Every line from the one that contains "let n := max c.length s.length" to the end of the records must be restated word for word. No other line belongs in the answer.

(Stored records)
____
-- ==== Sys2Proof/Machine/Bch.lean ====
section
/-! DEFINITION. The page code: a binary BCH code over GF(2^16) (R300, R301, R303). Polynomials over GF(2) are natural
numbers, bit i the coefficient of x^i. Check bit j stands at x^j and data bit i at x^(16t + i) (assumption 12). -/

namespace Sys2Proof.Machine

/-- The field polynomial x^16 + x^12 + x^3 + x + 1 without its top bit (R300). -/
def gfPoly : Nat := 0x100B

/-- Multiply by α. -/
def gfTimesA (a : Nat) : Nat := if a ≥ 0x8000 then ((a * 2) % 0x10000) ^^^ gfPoly else a * 2

/-- Product in GF(2^16). -/
def gfMul (a b : Nat) : Nat :=
  ((List.range 16).foldl (fun (s : Nat × Nat) i => (if b.testBit i then s.1 ^^^ s.2 else s.1, gfTimesA s.2)) (0, a)).1

/-- Power by squaring over 16 bits of exponent. -/
def gfPow (a e : Nat) : Nat :=
  ((List.range 16).foldl (fun (s : Nat × Nat) i => (if e.testBit i then gfMul s.1 s.2 else s.1, gfMul s.2 s.2)) (1, a)).1

/-- Inverse: the (2^16 − 2)th power. -/
def gfInv (a : Nat) : Nat := gfPow a 0xFFFE

/-- Multiply a polynomial with coefficients in GF(2^16), lowest first, by (x + r). -/
def gfTimesLinear (p : List Nat) (r : Nat) : List Nat :=
  List.zipWith (· ^^^ ·) (0 :: p) (p.map (gfMul r) ++ [0])

/-- The minimal polynomial of α^i, as a polynomial over GF(2). -/
def minPoly (i : Nat) : Nat :=
  let cs := ((List.range 16).foldl (fun (s : List Nat × Nat) _ => (gfTimesLinear s.1 s.2, gfMul s.2 s.2)) ([1], gfPow 2 i)).1
  cs.foldr (fun c a => a * 2 + c % 2) 0

/-- Product of polynomials over GF(2), the second of at most `n` bits. -/
def clMul (n a b : Nat) : Nat := (List.range n).foldl (fun s i => if b.testBit i then s ^^^ (a <<< i) else s) 0

/-- Remainder of a polynomial of fewer than `n + deg` bits modulo `g` of degree `deg`. -/
def clMod (g deg n a : Nat) : Nat :=
  (List.range n).foldl (fun s i => if s.testBit (deg + n - 1 - i) then s ^^^ (g <<< (n - 1 - i)) else s) a

/-- The generator for strength `t`: the minimal polynomials of α, α^3, …, α^(2t−1), all distinct and of degree 16. -/
def bchGen (t : Nat) : Nat := (List.range t).foldl (fun g i => clMul 17 g (minPoly (2 * i + 1))) 1

/-- Product modulo the generator. -/
def bchMulMod (g deg a b : Nat) : Nat := clMod g deg deg (clMul deg a b)

/-- x^e modulo the generator, for e below 2^16. -/
def bchXpow (g deg e : Nat) : Nat :=
  ((List.range 16).foldl (fun (s : Nat × Nat) i => (if e.testBit i then bchMulMod g deg s.1 s.2 else s.1, bchMulMod g deg s.2 s.2)) (1, 2)).1

/-- Errors a strength corrects (R301). -/
def strength (t : BitVec 2) : Nat := match t.toNat with | 0 => 0 | 1 => 8 | 2 => 16 | _ => 32

/-- The check bits' contribution of the bits `diff` of line `n` at strength `t` (R302). -/
def lineCheck (t : BitVec 2) (n : Nat) (diff : Line) : BitVec 512 :=
  let k := strength t
  if k = 0 ∨ diff = 0 then 0
  else
    let deg := 16 * k
    let g := bchGen k
    BitVec.ofNat 512 (bchMulMod g deg (clMod g deg 512 diff.toNat) (bchXpow g deg (deg + 512 * n)))

/-- The check bits of a page's lines at strength `t`. -/
def pageCheck (t : BitVec 2) (ls : List Line) : BitVec 512 :=
  (ls.foldl (fun (s : Nat × BitVec 512) l => (s.1 + 1, s.2 ^^^ lineCheck t s.1 l)) (0, 0)).2

/-- Evaluate a polynomial over GF(2), of `n` bits, at `x`. -/
def evalBits (n p x : Nat) : Nat :=
  (List.range n).foldl (fun s i => gfMul s x ^^^ (if p.testBit (n - 1 - i) then 1 else 0)) 0

/-- Evaluate a polynomial with coefficients in GF(2^16), lowest first. -/
def evalGf (p : List Nat) (x : Nat) : Nat := p.foldr (fun c s => gfMul s x ^^^ c) 0

/-- State of the search for the error locator: locator, previous locator, its discrepancy, length, gap. -/
structure Locator where
  c : List Nat
  b : List Nat
  bd : Nat
  l : Nat
  m : Nat
  deriving DecidableEq, Repr

/-- c + k·x^m·b. -/
def gfAddShift (c b : List Nat) (k m : Nat) : List Nat :=
  let s := List.replicate m 0 ++ b.map (gfMul k)
  let n := max c.length s.length
  List.zipWith (· ^^^ ·) (c ++ List.replicate (n - c.length) 0) (s ++ List.replicate (n - s.length) 0)

/-- One step of the search, with the syndromes from index `i` backwards. -/
def locStep (s : Locator) (i : Nat) (rev : List Nat) : Locator :=
  let d := (List.zipWith gfMul s.c rev).foldl (· ^^^ ·) 0
  if d = 0 then { s with m := s.m + 1 }
  else
    let c' := gfAddShift s.c s.b (gfMul d (gfInv s.bd)) s.m
    if 2 * s.l ≤ i then { c := c', b := s.c, bd := d, l := i + 1 - s.l, m := 1 }
    else { s with c := c', m := s.m + 1 }

/-- The error locator of a list of syndromes. -/
def locator (syn : List Nat) : Locator :=
  ((syn.foldl (fun (a : Locator × Nat × List Nat) x => (locStep a.1 a.2.1 (x :: a.2.2), a.2.1 + 1, x :: a.2.2))
    ({ c := [1], b := [1], bd := 1, l := 0, m := 1 }, 0, [])).1)

/-- The error positions that a page's difference from a codeword gives, or none when more than `t` errors are present
(R303). `rem` is the stored check bits plus the check bits computed from the data. -/
def bchErrors (t : BitVec 2) (rem : BitVec 512) : Option (List Nat) :=
  let k := strength t
  if k = 0 then none
  else if rem = 0 then some []
  else
    let deg := 16 * k
    let syn := (List.range (2 * k)).map fun j => evalBits deg rem.toNat (gfPow 2 (j + 1))
    let loc := locator syn
    if loc.l > k then none
    else
      let n := 32768 + deg
      let pos := ((List.range n).foldl (fun (s : List Nat × Nat) p =>
        (if evalGf loc.c s.2 = 0 then p :: s.1 else s.1, gfMul s.2 (gfInv 2))) ([], 1)).1.reverse
      if pos.length = loc.l then some pos else none

end Sys2Proof.Machine
end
____
> [Finished exercise]
  let n := max c.length s.length
  List.zipWith (· ^^^ ·) (c ++ List.replicate (n - c.length) 0) (s ++ List.replicate (n - s.length) 0)

/-- One step of the search, with the syndromes from index `i` backwards. -/
def locStep (s : Locator) (i : Nat) (rev : List Nat) : Locator :=
  let d := (List.zipWith gfMul s.c rev).foldl (· ^^^ ·) 0
  if d = 0 then { s with m := s.m + 1 }
  else
    let c' := gfAddShift s.c s.b (gfMul d (gfInv s.bd)) s.m
    if 2 * s.l ≤ i then { c := c', b := s.c, bd := d, l := i + 1 - s.l, m := 1 }
    else { s with c := c', m := s.m + 1 }

/-- The error locator of a list of syndromes. -/
def locator (syn : List Nat) : Locator :=
  ((syn.foldl (fun (a : Locator × Nat × List Nat) x => (locStep a.1 a.2.1 (x :: a.2.2), a.2.1 + 1, x :: a.2.2))
    ({ c := [1], b := [1], bd := 1, l := 0, m := 1 }, 0, [])).1)

/-- The error positions that a page's difference from a codeword gives, or none when more than `t` errors are present
(R303). `rem` is the stored check bits plus the check bits computed from the data. -/
def bchErrors (t : BitVec 2) (rem : BitVec 512) : Option (List Nat) :=
  let k := strength t
  if k = 0 then none
  else if rem = 0 then some []
  else
    let deg := 16 * k
    let syn := (List.range (2 * k)).map fun j => evalBits deg rem.toNat (gfPow 2 (j + 1))
    let loc := locator syn
    if loc.l > k then none
    else
      let n := 32768 + deg
      let pos := ((List.range n).foldl (fun (s : List Nat × Nat) p =>
        (if evalGf loc.c s.2 = 0 then p :: s.1 else s.1, gfMul s.2 (gfInv 2))) ([], 1)).1.reverse
      if pos.length = loc.l then some pos else none

end Sys2Proof.Machine
end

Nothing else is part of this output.